Tuesday, September 04, 2007

The Reckoning: Iraq and the Legacy of Saddam Hussein

(softcover, apologies to Amazon for stealing their picture)

Finished reading a book earlier today that of the few books that I’ve read on Iraq has been the most informative and most in line with the experience I have had here. Sandra Mackey’s book was written before the 2003 invasion, but highlights what she anticipated would be the problems anyone removing Saddam Hussein would face in the aftermath. Prescient is the one word I would use to describe her book which is primarily a historical look, but uses that history to point us towards the future that we are now living. It wasn’t necessarily easy reading, but to date the most worthwhile read I’ve had since engaging in topical reading on Iraq and our involvement here.

A couple of quotes from the book:

First (p. 135-136):

“In Iraq, there are ideas and aspirations that are totally antagonistic. There are innovating youngsters, including government officials; the zealots; the Sunna; the Shia; the Kurds; the non-Muslim minorities; the bribes; the shaykhs, [and] the vast ignorant majority ready to adopt any harmful notion… Kurdish, Shia, and Sunni tribes who only want to shake off every form of [central] government. There is still—and I say this with a heart full of sorrow—no Iraqi people, but an unimaginable mass of human beings devoid of any patriotic ideas, imbued with religious traditions and absurdities, connected by no common tie, giving ear to evil, prone to anarchy, and perpetually ready to rise against any government whatsoever. Out of these masses we want to fashion a people which we would train, educate, and refine… The circumstances being what they are, the immenseness of the efforts needed for this [cannot be imagined].”

OK. Quiz time! Who said this and when?

King Faisal, the British-assigned monarch who took the reign when the country was created by negotiations involving some European nations and the U.S. This was in a confidential memo early in his reign of the country around 1930, quoted from Amatzia Baram, Culture, History and Ideology in the Formation of Ba’thist Iraq 1968-1989 (New York: St. Martin’s Press, 1991), p. 129. Here we are 80 or so years later….

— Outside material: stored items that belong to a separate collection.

-- ==== Sys2Proof/Tests/Slice0.lean ====
section
/-! SUPPORT. The model's own tests.  Expected results come from the spec: words written out bit by bit from
spec file 30_encoding.md, and the vectors of spec file 95_test_vectors.md (named in each docstring).  The last part
shows, for every statement with hypotheses, a state and operands that meet them, at the bounds of each clause. -/

namespace Sys2Proof.Tests

open Sys2Proof.Machine

/-! ### Helpers -/

/-- The computation answers a next state of which `p` holds. -/
def answers (o : Host.Outcome State Fault Refusal) (p : State → Bool) : Bool :=
  match o with
  | .next t => p t
  | .fault _ => false
  | .refused _ => false

/-- The job ended with STATUS `v`. -/
def endsWith (o : Host.Outcome State Fault Refusal) (v : Word) : Bool :=
  answers o fun t => t.regs.status == v

/-- The computation is refused for the reason given. -/
def refuses (o : Host.Outcome State Fault Refusal) (r : Refusal) : Bool :=
  match o with
  | .next _ => false
  | .fault _ => false
  | .refused q => decide (q = r)

/-- The decoder reads the instruction from the bit string, in the context. -/
def readsAs (ctx : Ctx) (bits : Bits) (i : Instr) : Bool :=
  match decode ctx bits with
  | .ok j => decide (j = i)
  | .error _ => false

/-- A bit string of zeros and ones written as numbers. -/
def bin (digits : List Nat) : Bits := digits.map fun d => d == 1

/-- A job that runs over the source bytes given, with DST_LEN 64. -/
def job (bytes : List Byte) : State :=
  { State.reset with
    src := Memory.writeList [] 0 bytes, phase := .decodeBlock,
    regs := { State.reset.regs with status := 1, srcLen := BitVec.ofNat 32 bytes.length, dstLen := 64 } }

/-- The job with the sequencer at the point given and its local variables set. -/
def jobAt (bytes : List Byte) (c : Ctl) (loc : Locals) : State :=
  { job bytes with ctl := c, loc := loc }

/-- Cursor A over the whole source, forward. -/
def fwd (bytes : List Byte) : State :=
  { job bytes with a := Cursor.initFwd (job bytes).source 0 bytes.length }

/-- Cursor B over the whole source, backward. -/
def bwd (bytes : List Byte) : State :=
  { job bytes with b := Cursor.initBwd (job bytes).source 0 bytes.length }

/-- A cursor's window, fill and position. -/
def cursorIs (c : Cursor) (window : Word) (fill pos : Int) : Bool :=
  c.window == window && c.fill == fill && c.pos == pos

/-- A chunk read at offset 0 of the source, for the caller given, with capacity `cap`. -/
def chunkAt (bytes : List Byte) (cap : Nat) (dest : ChunkDest) : State :=
  jobAt bytes .chunk { Locals.zero with cend := bytes.length, cap := cap, dest := dest, q := bytes.length, cnt := cap }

Another quote, this time a foreign intelligence report (p.151):

“There are few countries which at the best of times present more security problems than Iraq. It has tribal and minority problems. The maintenance of security with so many political causes would tax the ingenuity of a sophisticated country, how much more so of Iraq.”

Quiz question 2! What country’s intelligence report and when?

British report in 1945, quoted from Jonathan C. Randal, After Such Knowledge, What Forgiveness? (Boulder, Colo.:Westview Press, 1999), p. 122.

The question the book poses, but that I doubt any decision-makers read, as the decisions had been made before she published it, is essentially, “do you know what you’re getting into?” I don’t think we did. But here we are.